## Requirement:
Copy word for word, please, the lines of the entries below running from the one containing "def emitAll : List" to the one containing "deriving DecidableEq, Repr", both ends included.

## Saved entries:

-- ==== Sys2Proof/Machine/Ops.lean ====
section
/-!
DEFINITION. The named operations on buffers, replies, errors, the line and the environment's inputs. An error of 60_exceptions.md is
taken by `raise` and left by `startLine`.
-/

namespace Sys2Proof.Machine

/-! ### Buffers -/

/-- `buf[i] <- b`: the bytes before and after index `i` stay. -/
def putByte (buf : List Byte) (i : Nat) (b : Byte) : List Byte := buf.take i ++ b :: buf.drop (i + 1)

/-- `buf[0 .. n-1] <- bs` with `n = |bs|` in a buffer of `cap` bytes: the bytes from `n` on stay, what does not fit is dropped. -/
def overwrite (cap : Nat) (buf bs : List Byte) : List Byte := (bs ++ buf.drop bs.length).take cap

/-- `line[0 .. len-1]`, the stored line (10_state.md R35, R36). -/
def State.lineBytes (s : State) : List Byte := s.line.take s.len

/-- `xfer[0 .. xfer_n-1]` (10_state.md R38). -/
def State.xferBytes (s : State) : List Byte := s.xfer.take s.xferN

/-- Fills the Transfer Buffer: `xfer[0 .. n-1]` and `xfer_n` (10_state.md R38, 44_commands.md R253, R262). -/
def loadXfer (bs : List Byte) (s : State) : State :=
  { s with xfer := overwrite s.params.xferCap s.xfer bs, xferN := bs.length }

/-- The Page Buffer index of a fill (20_memory.md R74): every index is masked with `PAGE_MASK` (D26). -/
def pageIndex (mask o : Word) : Nat := (o &&& mask).toNat

/-- The copy loop of fillPageBuffer (42_chip_operations.md R199). -/
def fillPage (mask : Word) (page : List Byte) (o : Word) : List Byte → List Byte
  | [] => page
  | b :: bs => fillPage mask (page.set (pageIndex mask o) b) (o + 1) bs

/-- The Page Buffer after a prepare: all `ERASED` (R198), or only the last byte with `LEGACY_PREPARE_FILL` (R201). -/
def preparedPage (p : Params) (page : List Byte) : List Byte :=
  if p.legacyPrepareFill then page.set (p.pageCap - 1) p.erased else List.replicate p.pageCap p.erased

/-! ### Replies -/

/-- `OK` (30_encoding.md R122). -/
def okLine : List Byte := [0x4F, 0x4B]

/-- `ERR` (30_encoding.md R122). -/
def errLine : List Byte := [0x45, 0x52, 0x52]

/-- The read-data line (30_encoding.md R120). -/
def dataLine (a : Word) (bs : List Byte) : List Byte :=
  hex4 a ++ colon :: (bs.flatMap hex2 ++ comma :: hex2 (xorsum bs))

/-- The checksum-mismatch line (30_encoding.md R121): `ERR`, a space, the given byte, a space, the computed byte. -/
def mismatchLine (given computed : Byte) : List Byte :=
  errLine ++ 0x20 :: (hex2Upper given ++ 0x20 :: hex2Upper computed)

/-- The reply bytes a handler has produced and not yet handed over. -/
def State.replyBytes (s : State) : List Byte := s.reply.getD []

/-- The handler has run: its reply is what stands in the queue, possibly nothing (43_protocol.md R222, R226). -/
def finish (s : State) : State := { s with reply := some s.replyBytes }

/-- `Emit(text)`: the bytes of `text`, then `RESP_EOL`, are to be handed to the transport (00_scope.md R17, 30_encoding.md R124). -/
def emit (text : List Byte) (s : State) : State :=
  { s with reply := some (s.replyBytes ++ (text ++ s.params.respEol)) }

/-- `Emit` of each line in turn (44_commands.md R259). -/
def emitAll : List (List Byte) → State → State
  | [], s => finish s
  | l :: ls, s => emitAll ls (emit l s)

/-! ### Errors -/

/-- The error kinds of 60_exceptions.md R290, with the information each records. -/
inductive ErrorKind where
  | lineOverflow
  | unrecognized
  | malformed
  | checksumMismatch (given computed : Byte)
deriving DecidableEq, Repr

/-- The labels E1 to E4 (60_exceptions.md R290, D35); the block never emits them. -/
def errorCode : ErrorKind → Nat
  | .lineOverflow => 1
  | .unrecognized => 2
  | .malformed => 3
  | .checksumMismatch _ _ => 4

/-- The reply line of an error (60_exceptions.md R291). -/
def errorLine (p : Params) : ErrorKind → List Byte
  | .lineOverflow => errLine
  | .unrecognized => p.unrecognizedReply
  | .malformed => errLine
  | .checksumMismatch given computed => mismatchLine given computed

/-- `raise E(info)` (00_scope.md R17, 60_exceptions.md R294): the handler ends and its error line is emitted. Nothing is saved.
The return to AwaitingLine is `startLine`, which the state machine makes when the line has been handed over (R295). -/
def raise (e : ErrorKind) (s : State) : State := emit (errorLine s.params e) s

/-- The start of a line, and the return from an error (43_protocol.md R221, 60_exceptions.md R294 (3)). `line`, `xfer`, `xfer_n` and
`sdp_saved`, which may have any value between commands (U4), keep what the last command left in them (DESIGN CHOICE, log 27). -/
def startLine (s : State) : State :=
  { s with fsm := .awaitingLine, len := 0, ovf := false, reply := none }

/-! ### Line reception -/

/-- `receive(b)` (43_protocol.md R224). -/
def receive (b : Byte) (s : State) : State :=
  if b = Config.lineTerm then { s with fsm := .dispatching }
  else if storable b then
    if lineFull s then { s with ovf := true }
    else { s with line := putByte s.line s.len b, len := s.len + 1 }
  else s

/-- Receives bytes while the block awaits a line; the bytes after the LF are not taken (R223). -/
def receiveAll : List Byte → State → State
  | [], s => s
  | b :: bs, s =>
    match s.fsm with
    | .awaitingLine => receiveAll bs (receive b s)
    | .dispatching => s

/-- Takes the next offered byte (10_state.md R30, 43_protocol.md R223); with none offered the block waits (U20; log 7). -/
def takeByte (s : State) : State :=
  match s.rx with
  | [] => s
  | b :: bs => receive b { s with rx := bs, history := s.history ++ [.rx b] }

/-! ### Handing the reply over -/

/-- The delay timer runs out (10_state.md R47). -/
def elapse (s : State) : State := { s with bus := { s.bus with timer := .idle } }

/-- One byte moves on `tx` (10_state.md R30, 60_exceptions.md R298). -/
def handOver (b : Byte) (rest : List Byte) (s : State) : State :=
  { s with reply := some rest, history := s.history ++ [.tx b] }

/-! ### Samples -/

/-- The byte the EEPROM drives at the next sample: what the environment gives, else the free value (R166; log 5). -/
def State.nextSample (s : State) : Byte :=
  match s.eepIn with
  | [] => Config.sampledByte s.samples
  | b :: _ => b

/-- A sample has been taken: the environment moves on to the next one. -/
def takeSample (s : State) : State := { s with eepIn := s.eepIn.tail, samples := s.samples + 1 }

/-- `n` samples have been taken. -/
def takeSamples : (n : Nat) → State → State
  | 0, s => s
  | n + 1, s => takeSamples n (takeSample s)

/-- The bytes the next `n` samples give (R166). -/
def samplesAhead : (n : Nat) → State → List Byte
  | 0, _ => []
  | n + 1, s => s.nextSample :: samplesAhead n (takeSample s)

/-! ### Reset -/

/-- Reset (70_reset_and_hazards.md R330, R332, R333): every piece of block state takes its reset value; the parameters and the
environment's side of the ports stay; the output stream starts anew (R52), which the `rst` event of the history marks. -/
def resetBlock (s : State) : State :=
  { State.reset with
    params := s.params
    line := List.replicate s.params.lineCap 0
    xfer := List.replicate s.params.xferCap 0
    page := pageInit s.params (s.resets + 1)
    base := Config.baseInit (s.resets + 1)
    rx := s.rx
    eepIn := s.eepIn
    samples := s.samples
    txReady := s.txReady
    rst := none
    resets := s.resets + 1
    history := s.history ++ [.rst] }

/-- The sample events of a read cycle. -/
def isSample : PortEvent → Bool
  | .pin (.sample _) => true
  | _ => false

/-- How many of these port events are samples. -/
def sampleCount (es : List PortEvent) : Nat := es.countP isSample

/-- Reset that cuts a step of the block after the port events `done` (70_reset_and_hazards.md R333): no further event follows,
and only the samples among `done` were taken. -/
def cutShort (done : List PortEvent) (rxLeft : List Byte) (s : State) : State :=
  resetBlock
    { s with
      rx := rxLeft
      eepIn := s.eepIn.drop (sampleCount done)
      samples := s.samples + sampleCount done
      history := s.history ++ done }

/-! ### Views -/

/-- The pin event of a port event, where it is one. -/
def pinOf : PortEvent → Option BusEvent
  | .pin e => some e
  | .rx _ => none
  | .tx _ => none
  | .rst => none

/-- The bus event trace: the pin events, in order (41_bus_sequencer.md R160). -/
def State.trace (s : State) : List BusEvent :=
  s.history.filterMap pinOf

/-- What one port event does to the output stream: a reset empties it (10_state.md R52), a byte moved on `tx` extends it (R48). -/
def outAfter (out : List Byte) : PortEvent → List Byte
  | .tx b => out ++ [b]
  | .rst => []
  | .rx _ => out
  | .pin _ => out

/-- The output stream: the bytes handed to the transport since the last reset, in order (10_state.md R48, R52). -/
def State.out (s : State) : List Byte := s.history.foldl outAfter []

end Sys2Proof.Machine
end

## Your solution:
def emitAll : List (List Byte) → State → State
  | [], s => finish s
  | l :: ls, s => emitAll ls (emit l s)

/-! ### Errors -/

/-- The error kinds of 60_exceptions.md R290, with the information each records. -/
inductive ErrorKind where
  | lineOverflow
  | unrecognized
  | malformed
  | checksumMismatch (given computed : Byte)
deriving DecidableEq, Repr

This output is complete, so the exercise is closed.